Task inputs |
******

-- ==== Sys2Proof/Laws/PerInstr.lean ====
section
/-! SUPPORT. Laws/PerInstr.lean: what holds of every command as syntax, one lemma per constructor. -/

namespace Sys2Proof.Laws

/-- A row that posts a host command is well formed whatever it posts, and is none of the rows that reach the sequencer, the rails or a board
register. -/
def Served.Statement (i : Instr) : Prop := (Machine.rowPost i).isSome = true → i.wf = true ∧ Machine.reachesBoard i = false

******

Your task is to set down exactly the lines from the line containing "per constructor. -/" to the end of the data above, including both ends.

/-! SUPPORT. Laws/PerInstr.lean: what holds of every command as syntax, one lemma per constructor. -/

namespace Sys2Proof.Laws

/-- A row that posts a host command is well formed whatever it posts, and is none of the rows that reach the sequencer, the rails or a board
register. -/
def Served.Statement (i : Instr) : Prop := (Machine.rowPost i).isSome = true → i.wf = true ∧ Machine.reachesBoard i = false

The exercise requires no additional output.